For Prieto, we’re all able to work as journalists, using the new tools afforded by the Internet and a smart phone. However, it requires learning basic journalistic techniques to generate accurate and relevant information to cope with the siege of information. [In the opinion of the journalist] the country’s devision is the result of a political project that has systematically ignored those who think differently. This has led to a spiral of violence that, far from diminishing, is growing, feeding off of the feelings of indignation and anger. He recommends the development of spaces that accommodate plural thinking and shed “ideological blinders” in order to promote understanding.

In the video in which the journalist Tamoa Calzadilla is interviewed, the conversation revolves around the use of new media and the process of polarization that continues to grow in the country. According to the video’s summary, for Calzadilla:

la crisis de gobernabilidad se agrava ante el secuestro de los cinco poderes públicos por parte del PSUV [8], la sustitución de los medios oficiales de comunicación por propaganda política, la compra y el cambio de línea editorial de medios privados, así como la dificultad de medios independientes para encontrar papel. La asimetría comunicacional ha llevado a los ciudadanos a buscar información veraz y oportuna en medios alternos como las redes sociales y el aprendizaje progresivo de los ciudadanos a informar de los hechos a los que tienen acceso de primera mano.

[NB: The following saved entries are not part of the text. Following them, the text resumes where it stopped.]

-- ==== Sys2Proof/Machine/Step.lean ====
section
/-! DEFINITION. One step of the machine: what the schedule brings next is carried out (R7, R51, R245). -/

namespace Sys2Proof.Machine

/-- One step: an instruction is taken and executed; with nothing to do the machine waits (R293). -/
def step (s : State) : Host.Outcome State Fault Refusal :=
  match fetch s with
  | .idle s' => .next s'
  | .run i s' => exec i s'
  | .fault f => .fault f
  | .refused r => .refused r

/-- The opcode-table word `w` of `nbits` bits placed so that the very next step runs it (entry 7). -/
def State.withFetchWord (s : State) (nbits w : Nat) : State := placeWord s nbits w

end Sys2Proof.Machine
end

The crisis of governance is compounded by the kidnapping of the five public branches by the PSUV [United Socialist Party of Venezuela], the replacement of the official media by political propaganda, the purchase and changes in editorials by private media, as well as the difficulty of independent media to find paper. The communication asymmetry has led citizens to seek accurate and timely information in alternate media such as social networking and the progressive education of citizens to report the facts to those who have first-hand access.

La polarización se ha robustecido en estos últimos 15 años y pareciera irreconciliable … Creo que hay unos grises que no hemos sabido explorar, porque cada vez que hay un problema, se polariza…

The polarization has grown stronger in the last 15 years and it seems irreconcilable … I think there are gray areas that we have failed to explore, because whenever there is a problem, it gets polarized,,,

More and more authors and thinkers get involved in the series. With them come more ideas, more conversations and more reading recommendations. The conversation about citizen participation online, about violence and social crisis is growing, as well as the publishers’ struggles and the paper crisis [9]. The Venezuelan conflict continues, but spaces are also opening for reflection, searching for a solution to the confusion.